The Minnesota Twins selected Grifol in the sixth round of the 1991 Major League Baseball draft. He played in the minor leagues for the Twins and New York Mets organizations from 1991 to 1999. He worked for the Seattle Mariners as their director of minor league operations.

==Coaching career==
===Kansas City Royals===
Grifol joined the Kansas City Royals organization in 2013 as a minor league coach. He was promoted to the major league staff in May 2013 as an assistant hitting coach. He was moved to be a catching instructor in 2014. In 2015, the Royals won the World Series, their first World Series in 30 years. For the 2020 season, Grifol was named as the Royals bench coach.

===Chicago White Sox===
On November 1, 2022, Grifol was hired by the Chicago White Sox to be their 42nd manager. Keynan Middleton criticized the White Sox for having "no rules" after he was traded during the 2023 season.
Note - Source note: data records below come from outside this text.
-- ==== Sys2Proof/Tests/Slice0.lean ====
section
/-! SUPPORT. Tests of the model on the spec's own vectors (95_test_vectors.md, named S<n> and V<n> as there), the
smoke test of WellFormed, words written out by hand, and for every statement with hypotheses a witness that meets
them. -/

namespace Sys2Proof.Tests

open Sys2Proof.Machine

/-! ## Small states -/

def withX (v : DWord) : State := { State.reset with x := v }
def withBits (l : List Bit) : State := { State.reset with bits := l }
def withBytes (l : List Byte) : State := { State.reset with bytes := l }
def faulted : State := { State.reset with fault := some .illegalCmd }

/-- `s` whose host drives `c` next. -/
def driven (c : PortIn) (s : State) : State := { s with host := [c] }

/-- `s` whose host reads the word at `off` next. -/
def reads (off : Nat) (s : State) : State := driven (readCycle (portAddr off)) s

/-- `s` whose host writes `v` to the word at `off` next. -/
def writes (off v : Nat) (s : State) : State := driven (writeCycle (portAddr off) (BitVec.ofNat 32 v)) s

/-! ## WellFormed refuses an operand that does not fit its field, one term for each check -/

theorem test_wf_i2bits : (Instr.i2bits 65536).wf = false ∧ (Instr.i2bits 65535).wf = true := by decide
theorem test_wf_bits2i : (Instr.bits2i 65536).wf = false ∧ (Instr.bits2i 65535).wf = true := by decide
theorem test_wf_i2bytes : (Instr.i2bytes 65536).wf = false ∧ (Instr.i2bytes 65535).wf = true := by decide
theorem test_assemble_refuses : assemble (.bits2i 65536) = none ∧ assemble (.bits2i 65) = some 0x20000041#32 := by
  decide

/-! ## Decoding: words written out bit by bit from the encodings of 30_encoding.md -/

theorem test_decode_i2bits : decode 0b00010000000000000000000001000110#32 = .ok (.i2bits 70) := by decide
theorem test_decode_bits2i : decode 0b00100000000000000000000001000001#32 = .ok (.bits2i 65) := by decide
theorem test_decode_i2bytes : decode 0b00110000000000001000000000000001#32 = .ok (.i2bytes 32769) := by decide
theorem test_decode_bits2bytes : decode 0b01000000000000000000000000000000#32 = .ok .bits2bytes := by decide
theorem test_decode_bytes2bits : decode 0b01010000000000000000000000000000#32 = .ok .bytes2bits := by decide
theorem test_decode_c3b : decode 0b01100000011111111110000000000001#32 = .ok (.c3b 0x01 0xE0 0x7F) := by decide
theorem test_decode_chb : decode 0b01110000000000000000001000001110#32 = .ok (.chb 14 2) := by decide
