-- ==== Sys2Proof/Decode.lean ====
section
/-! DEFINITION. Decode and encode (30_encoding.md R90 to R95). The decoder classifies by the top nibble and then by the low
nibble or the low byte (R93) with the strict masks of R94; the encoder lays the fields of R91 side by side. -/

namespace Sys2Proof

/-! ### The fields of an instruction word (R10, R92) -/

/-- `op[15:12]`. -/
def family (w : Word) : BitVec 4 := w.extractLsb' 12 4

/-- `X = op[11:8]`. -/
def fieldX (w : Word) : Reg := (w.extractLsb' 8 4).toFin

/-- `Y = op[7:4]`. -/
def fieldY (w : Word) : Reg := (w.extractLsb' 4 4).toFin

/-- `op[3:0]`, the operation nibble of the formats Z and RR. -/
def lowNibble (w : Word) : BitVec 4 := w.extractLsb' 0 4

/-- `N = op[3:0]`, a count of sprite rows. -/
def fieldN (w : Word) : Fin 16 := (lowNibble w).toFin

/-- `NN = op[7:0]`, also the operation byte of format R. -/
def fieldNN (w : Word) : Byte := w.extractLsb' 0 8

/-- `NNN = op[11:0]`. -/
def fieldNNN (w : Word) : Addr := w.extractLsb' 0 12

/-! ### Decode -/

/-- Family 0x8: the low nibble selects (R96 rows 10 to 18). -/
def decode8 (w : Word) : Option Instr :=
  match lowNibble w with
  | 0x0#4 => some (.op8XY0 (fieldX w) (fieldY w))
  | 0x1#4 => some (.op8XY1 (fieldX w) (fieldY w))
  | 0x2#4 => some (.op8XY2 (fieldX w) (fieldY w))
  | 0x3#4 => some (.op8XY3 (fieldX w) (fieldY w))
  | 0x4#4 => some (.op8XY4 (fieldX w) (fieldY w))
  | 0x5#4 => some (.op8XY5 (fieldX w) (fieldY w))
  | 0x6#4 => some (.op8XY6 (fieldX w) (fieldY w))
  | 0x7#4 => some (.op8XY7 (fieldX w) (fieldY w))
  | 0xE#4 => some (.op8XYE (fieldX w) (fieldY w))
  | _ => none

/-- Family 0xE: the low byte selects (R96 rows 24 and 25). -/
def decodeE (w : Word) : Option Instr :=
  match fieldNN w with
  | 0x9E#8 => some (.opEX9E (fieldX w))
  | 0xA1#8 => some (.opEXA1 (fieldX w))
  | _ => none

/-- Family 0xF: the low byte selects (R96 rows 26 to 34). -/
def decodeF (w : Word) : Option Instr :=
  match fieldNN w with
  | 0x07#8 => some (.opFX07 (fieldX w))
  | 0x0A#8 => some (.opFX0A (fieldX w))
  | 0x15#8 => some (.opFX15 (fieldX w))
  | 0x18#8 => some (.opFX18 (fieldX w))
  | 0x1E#8 => some (.opFX1E (fieldX w))
  | 0x29#8 => some (.opFX29 (fieldX w))
  | 0x33#8 => some (.opFX33 (fieldX w))
  | 0x55#8 => some (.opFX55 (fieldX w))
  | 0x65#8 => some (.opFX65 (fieldX w))
  | _ => none

/-- Family 0x0: all 16 bits select (R94). -/
def decode0 (w : Word) : Option Instr :=
  if w = 0x00E0#16 then some .op00E0
  else if w = 0x00EE#16 then some .op00EE
  else none

/-- Decode (R93): a total function from words to an instruction, or `none` for `Unsupported`. -/
def decode (w : Word) : Option Instr :=
  match family w with
  | 0x0#4 => decode0 w
  | 0x1#4 => some (.op1NNN (fieldNNN w))
  | 0x2#4 => some (.op2NNN (fieldNNN w))
  | 0x3#4 => some (.op3XNN (fieldX w) (fieldNN w))
  | 0x4#4 => some (.op4XNN (fieldX w) (fieldNN w))
  | 0x5#4 => if lowNibble w = 0 then some (.op5XY0 (fieldX w) (fieldY w)) else none
  | 0x6#4 => some (.op6XNN (fieldX w) (fieldNN w))
  | 0x7#4 => some (.op7XNN (fieldX w) (fieldNN w))
  | 0x8#4 => decode8 w
  | 0x9#4 => if lowNibble w = 0 then some (.op9XY0 (fieldX w) (fieldY w)) else none
  | 0xA#4 => some (.opANNN (fieldNNN w))
  | 0xB#4 => some (.opBNNN (fieldNNN w))
  | 0xC#4 => some (.opCXNN (fieldX w) (fieldNN w))
  | 0xD#4 => some (.opDXYN (fieldX w) (fieldY w) (fieldN w))
  | 0xE#4 => decodeE w
  | _ => decodeF w

/-- The word of two fetched bytes, the first (lower address) on top: big-endian (20_memory.md R63). -/
def wordOfBytes (hi lo : Byte) : Word := hi ++ lo

/-- Why bytes are no instruction. -/
inductive DecodeError where
  /-- Fewer than the two bytes an instruction has (R90). -/
  | truncated
  /-- A word that matches no row of R96 (R97). -/
  | unsupported (w : Word)
  deriving DecidableEq, Repr

/-- Decode the instruction at the head of a byte stream: total on any bytes, with the rest of the stream. -/
def decodeBytes : List Byte → Except DecodeError (Instr × List Byte)
  | hi :: lo :: rest =>
    match decode (wordOfBytes hi lo) with
    | some i => .ok (i, rest)
    | none => .error (.unsupported (wordOfBytes hi lo))
  | _ => .error .truncated

/-- The two bytes of a word as memory holds them, high byte first (R63). -/
def bytesOfWord (w : Word) : List Byte := [w.extractLsb' 8 8, w.extractLsb' 0 8]

/-- The instruction the decoder reads from an instruction word numbered as the opcode table numbers it (bit 0 the least
significant; bits from `nbits` up are 0): the word's bytes in memory order, given to the decoder. -/
def decodeTableWord (nbits w : Nat) : Option Instr :=
  match decodeBytes (bytesOfWord (BitVec.ofNat 16 (w % 2 ^ nbits))) with
  | .ok (i, _) => some i
  | .error _ => none

/-! ### Encode (R91, R92) -/

/-- Format A: family and a 12-bit address. -/
def formatA (fam : BitVec 4) (nnn : Addr) : Word := fam ++ nnn

/-- Formats RI and R: family, a register, and an immediate or an operation byte. -/
def formatRI (fam : BitVec 4) (x : Reg) (nn : Byte) : Word := fam ++ (BitVec.ofFin x : BitVec 4) ++ nn

/-- Formats RR and RRN: family, two registers, and an operation nibble or a count. -/
def formatRR (fam : BitVec 4) (x y : Reg) (n : BitVec 4) : Word :=
  fam ++ (BitVec.ofFin x : BitVec 4) ++ (BitVec.ofFin y : BitVec 4) ++ n

/-- The word of an instruction (R91, R96). -/
def encode : Instr → Word
  | .op00E0 => 0x00E0#16
  | .op00EE => 0x00EE#16
  | .op1NNN nnn => formatA 0x1#4 nnn
  | .op2NNN nnn => formatA 0x2#4 nnn
  | .op3XNN x nn => formatRI 0x3#4 x nn
  | .op4XNN x nn => formatRI 0x4#4 x nn
  | .op5XY0 x y => formatRR 0x5#4 x y 0x0#4
  | .op6XNN x nn => formatRI 0x6#4 x nn
  | .op7XNN x nn => formatRI 0x7#4 x nn
  | .op8XY0 x y => formatRR 0x8#4 x y 0x0#4
  | .op8XY1 x y => formatRR 0x8#4 x y 0x1#4
  | .op8XY2 x y => formatRR 0x8#4 x y 0x2#4
  | .op8XY3 x y => formatRR 0x8#4 x y 0x3#4
  | .op8XY4 x y => formatRR 0x8#4 x y 0x4#4
  | .op8XY5 x y => formatRR 0x8#4 x y 0x5#4
  | .op8XY6 x y => formatRR 0x8#4 x y 0x6#4
  | .op8XY7 x y => formatRR 0x8#4 x y 0x7#4
  | .op8XYE x y => formatRR 0x8#4 x y 0xE#4
  | .op9XY0 x y => formatRR 0x9#4 x y 0x0#4
  | .opANNN nnn => formatA 0xA#4 nnn
  | .opBNNN nnn => formatA 0xB#4 nnn
  | .opCXNN x nn => formatRI 0xC#4 x nn
  | .opDXYN x y n => formatRR 0xD#4 x y (BitVec.ofFin n)
  | .opEX9E x => formatRI 0xE#4 x 0x9E#8
  | .opEXA1 x => formatRI 0xE#4 x 0xA1#8
  | .opFX07 x => formatRI 0xF#4 x 0x07#8
  | .opFX0A x => formatRI 0xF#4 x 0x0A#8
  | .opFX15 x => formatRI 0xF#4 x 0x15#8
  | .opFX18 x => formatRI 0xF#4 x 0x18#8
  | .opFX1E x => formatRI 0xF#4 x 0x1E#8
  | .opFX29 x => formatRI 0xF#4 x 0x29#8
  | .opFX33 x => formatRI 0xF#4 x 0x33#8
  | .opFX55 x => formatRI 0xF#4 x 0x55#8
  | .opFX65 x => formatRI 0xF#4 x 0x65#8

end Sys2Proof
end

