-- ==== Sys2Proof/Machine/Draw.lean ====
section
/-! DEFINITION. The display instructions (45_display.md). -/

namespace Sys2Proof.Machine

/-- The display with every cell 0. -/
def clearDisplay : Display := Vector.replicate 32 0

/-- Row `y` of the display; there is none below row 31. -/
def displayRow (d : Display) (y : Nat) : BitVec 64 := if h : y < 32 then d[y] else 0

/-- `disp[k] == 1`, for `k` below 2048. -/
def cellLit (d : Display) (k : Nat) : Bool := (displayRow d (k / Config.dispW)).getLsbD (k % Config.dispW)

/-- `disp[k] <- disp[k] XOR 1`, for `k` below 2048. -/
def toggleCell (d : Display) (k : Nat) : Display :=
  d.setIfInBounds (k / Config.dispW) (displayRow d (k / Config.dispW) ^^^ BitVec.twoPow 64 (k % Config.dispW))

/-- The cell of a sprite pixel, wrapped in both axes (R221): `((y0 + row) mod 32)*64 + ((x0 + col) mod 64)`. -/
def spriteCell (x0 y0 : Byte) (row col : Nat) : Nat :=
  (y0.toNat + row) % Config.dispH * Config.dispW + (x0.toNat + col) % Config.dispW

/-- Whether a sprite row has a set bit at a column offset (R222). -/
def spriteBitSet (b : Byte) (col : Nat) : Bool := b.getLsbD (Config.spriteBit col)

/-- One pixel: a set bit flips its cell and counts a collision when the cell was lit (R221). -/
def drawPixel (x0 y0 b : Byte) (row : Nat) (a : Display × Bool) (col : Nat) : Display × Bool :=
  if spriteBitSet b col then
    (toggleCell a.1 (spriteCell x0 y0 row col), a.2 || cellLit a.1 (spriteCell x0 y0 row col))
  else a

/-- One sprite row: its eight columns in order. -/
def drawRow (x0 y0 b : Byte) (row : Nat) (a : Display × Bool) : Display × Bool :=
  (List.range 8).foldl (drawPixel x0 y0 b row) a

/-- The rows of a sprite in order, from row offset `row` down. -/
def drawRows (x0 y0 : Byte) : Nat → List Byte → Display × Bool → Display × Bool
  | _, [], a => a
  | row, b :: bs, a => drawRows x0 y0 (row + 1) bs (drawRow x0 y0 b row a)

/-- The sprite of `n` rows at `I`, drawn at the coordinates `V[x]`, `V[y]`, both read before anything is written
(R221, log 5): the new display and whether there was a collision. -/
def State.sprite (s : State) (x y : Reg) (n : Nat) : Display × Bool :=
  drawRows (s.reg x) (s.reg y) 0 (s.mem.readList s.i.toNat n) (s.disp, false)

/-- Whether every byte of an `n`-row sprite exists; with no row nothing is tested (R221, 20_memory.md R70). -/
def spriteOk (s : State) (n : Nat) : Bool := n == 0 || rangeOk s (n - 1)

/-- 00E0, clear the display (R220). -/
def exec00E0 (s : State) : Answer := .next (s.showDisplay clearDisplay).advance

/-- DXYN, draw a sprite (R221). -/
def execDXYN (x y : Reg) (n : Fin 16) (s : State) : Answer :=
  checked (spriteOk s n.val) .outOfBoundsAccess (.opDXYN x y n) s
    ((s.setReg vf (flagByte (s.sprite x y n.val).2)).showDisplay (s.sprite x y n.val).1).advance

end Sys2Proof.Machine
end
Following a 21-game losing streak, the White Sox fired Grifol on August 8, 2024, after posting a record of 89–190 over two seasons. The 2024 Chicago White Sox that Grifol managed went on to set the record for the most losses in a season by a modern major league team with a record of 41–121.

===FIU===
On May 23, 2026, Grifol was named the head coach of the FIU Panthers baseball team.

==Managerial record==

| Team | Year | Regular season |  |  |  |  | Postseason |  |  |  |
| Games | Won | Lost | Win % | Finish | Won | Lost | Win % | Result |
| CWS | 2023 | 162 | 61 | 101 | .377 | 4th in AL Central | – | – | – |  |
| CWS | 2024 | 117 | 28 | 89 | .239 | Fired | – | – | – |  |
| Total |  | 279 | 89 | 190 | .319 |  |  |  | – |  |

==Personal life==
Grifol was born in Miami, Florida, the son of two Cuban immigrants. He and his wife, Ali, have three daughters: Lauren, Amanda, and Camila.